3.5 years ago by

Walter and Eliza Hall Institute of Medical Research, Melbourne, Australia

edgeR and DESeq both use the same method, specifically they call the "BH" method of the p.adjust() function in the stats package.

The FDR (aka adjusted p-value) given for each rank position in the toptags table is an upper bound for the expected FDR up to this point in the table. One does not need to know the true state of the null hypotheses to compute the expected FDR. The actual (unknown) FDR in any specific situation can be greater or less than the FDR value given, but the theorem guarantees that on average it will be less.

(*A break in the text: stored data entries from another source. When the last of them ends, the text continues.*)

@[simp] theorem updQueue_vt (x : Half) (u : Nat) (q : Queue → Queue) : (x.updQueue u q).vt = x.vt := by unfold Half.updQueue Half.setQueue; exact (fun (a' : Dispatch) => (rfl : ({ x with disp := a' } : Half).vt = x.vt)) _
@[simp] theorem updQueue_regs (x : Half) (u : Nat) (q : Queue → Queue) : (x.updQueue u q).regs = x.regs := by unfold Half.updQueue Half.setQueue; exact (fun (a' : Dispatch) => (rfl : ({ x with disp := a' } : Half).regs = x.regs)) _
@[simp] theorem updQueue_cores (x : Half) (u : Nat) (q : Queue → Queue) : (x.updQueue u q).cores = x.cores := by unfold Half.updQueue Half.setQueue; exact (fun (a' : Dispatch) => (rfl : ({ x with disp := a' } : Half).cores = x.cores)) _
@[simp] theorem updQueue_str (x : Half) (u : Nat) (q : Queue → Queue) : (x.updQueue u q).str = x.str := by unfold Half.updQueue Half.setQueue; exact (fun (a' : Dispatch) => (rfl : ({ x with disp := a' } : Half).str = x.str)) _
@[simp] theorem updQueue_sieve (x : Half) (u : Nat) (q : Queue → Queue) : (x.updQueue u q).sieve = x.sieve := by unfold Half.updQueue Half.setQueue; exact (fun (a' : Dispatch) => (rfl : ({ x with disp := a' } : Half).sieve = x.sieve)) _
@[simp] theorem updQueue_sieveTimes (x : Half) (u : Nat) (q : Queue → Queue) : (x.updQueue u q).sieveTimes = x.sieveTimes := by unfold Half.updQueue Half.setQueue; exact (fun (a' : Dispatch) => (rfl : ({ x with disp := a' } : Half).sieveTimes = x.sieveTimes)) _
@[simp] theorem updQueue_streams (x : Half) (u : Nat) (q : Queue → Queue) : (x.updQueue u q).streams = x.streams := by unfold Half.updQueue Half.setQueue; exact (fun (a' : Dispatch) => (rfl : ({ x with disp := a' } : Half).streams = x.streams)) _
@[simp] theorem updQueue_win (x : Half) (u : Nat) (q : Queue → Queue) : (x.updQueue u q).win = x.win := by unfold Half.updQueue Half.setQueue; exact (fun (a' : Dispatch) => (rfl : ({ x with disp := a' } : Half).win = x.win)) _
@[simp] theorem updQueue_tally (x : Half) (u : Nat) (q : Queue → Queue) : (x.updQueue u q).tally = x.tally := by unfold Half.updQueue Half.setQueue; exact (fun (a' : Dispatch) => (rfl : ({ x with disp := a' } : Half).tally = x.tally)) _
@[simp] theorem updQueue_svc (x : Half) (u : Nat) (q : Queue → Queue) : (x.updQueue u q).svc = x.svc := by unfold Half.updQueue Half.setQueue; exact (fun (a' : Dispatch) => (rfl : ({ x with disp := a' } : Half).svc = x.svc)) _
@[simp] theorem updQueue_mint (x : Half) (u : Nat) (q : Queue → Queue) : (x.updQueue u q).mint = x.mint := by unfold Half.updQueue Half.setQueue; exact (fun (a' : Dispatch) => (rfl : ({ x with disp := a' } : Half).mint = x.mint)) _
@[simp] theorem updQueue_hatch (x : Half) (u : Nat) (q : Queue → Queue) : (x.updQueue u q).hatch = x.hatch := by unfold Half.updQueue Half.setQueue; exact (fun (a' : Dispatch) => (rfl : ({ x with disp := a' } : Half).hatch = x.hatch)) _
@[simp] theorem updQueue_gtw (x : Half) (u : Nat) (q : Queue → Queue) : (x.updQueue u q).gtw = x.gtw := by unfold Half.updQueue Half.setQueue; exact (fun (a' : Dispatch) => (rfl : ({ x with disp := a' } : Half).gtw = x.gtw)) _
@[simp] theorem updQueue_ports (x : Half) (u : Nat) (q : Queue → Queue) : (x.updQueue u q).ports = x.ports := by unfold Half.updQueue Half.setQueue; exact (fun (a' : Dispatch) => (rfl : ({ x with disp := a' } : Half).ports = x.ports)) _
@[simp] theorem updQueue_dsp (x : Half) (u : Nat) (q : Queue → Queue) : (x.updQueue u q).dsp = x.dsp := by unfold Half.updQueue Half.setQueue; exact (fun (a' : Dispatch) => (rfl : ({ x with disp := a' } : Half).dsp = x.dsp)) _
@[simp] theorem updQueue_fw (x : Half) (u : Nat) (q : Queue → Queue) : (x.updQueue u q).fw = x.fw := by unfold Half.updQueue Half.setQueue; exact (fun (a' : Dispatch) => (rfl : ({ x with disp := a' } : Half).fw = x.fw)) _
@[simp] theorem updQueue_vaults (x : Half) (u : Nat) (q : Queue → Queue) : (x.updQueue u q).vaults = x.vaults := by unfold Half.updQueue Half.setQueue; exact (fun (a' : Dispatch) => (rfl : ({ x with disp := a' } : Half).vaults = x.vaults)) _
@[simp] theorem updQueue_clk (x : Half) (u : Nat) (q : Queue → Queue) : (x.updQueue u q).clk = x.clk := by unfold Half.updQueue Half.setQueue; exact (fun (a' : Dispatch) => (rfl : ({ x with disp := a' } : Half).clk = x.clk)) _
@[simp] theorem updQueue_incidents (x : Half) (u : Nat) (q : Queue → Queue) : (x.updQueue u q).incidents = x.incidents := by unfold Half.updQueue Half.setQueue; exact (fun (a' : Dispatch) => (rfl : ({ x with disp := a' } : Half).incidents = x.incidents)) _
@[simp] theorem updQueue_incSeq (x : Half) (u : Nat) (q : Queue → Queue) : (x.updQueue u q).incSeq = x.incSeq := by unfold Half.updQueue Half.setQueue; exact (fun (a' : Dispatch) => (rfl : ({ x with disp := a' } : Half).incSeq = x.incSeq)) _
@[simp] theorem updQueue_late (x : Half) (u : Nat) (q : Queue → Queue) : (x.updQueue u q).late = x.late := by unfold Half.updQueue Half.setQueue; exact (fun (a' : Dispatch) => (rfl : ({ x with disp := a' } : Half).late = x.late)) _
@[simp] theorem updQueue_incCount (x : Half) (u : Nat) (q : Queue → Queue) : (x.updQueue u q).incCount = x.incCount := by unfold Half.updQueue Half.setQueue; exact (fun (a' : Dispatch) => (rfl : ({ x with disp := a' } : Half).incCount = x.incCount)) _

The BH adjusted p-values also have an another looser (unpublished) empirical Bayes interpretation. They give a conservative estimate of the posterior probability that the null hypothesis is true, supposing that one chooses at random either the specified gene or one above it in the top table, see:

http://www.slideshare.net/AustralianBioinformatics/the-value-of-p-values-gordon-smyth

**Background**: Benjamini and Hochberg (1995) defined the concept of FDR and created an algorithm to control the expected FDR below a specified level given a list of independent p-values. When I was writing the limma package in 2002, I re-interpreted Benjamini and Hochberg's algorithm in terms of adjusted p-values. Specifically I considered each gene to define a list of p-values, being the p-values for all genes above and including that gene in the toptable. Then I defined the adjusted p-value to be the smallest pre-specified FDR for which the gene list would be considered significant according to the BH algorithm. I contributed the code to the R project as part of the p.adjust function, and that's what we use now.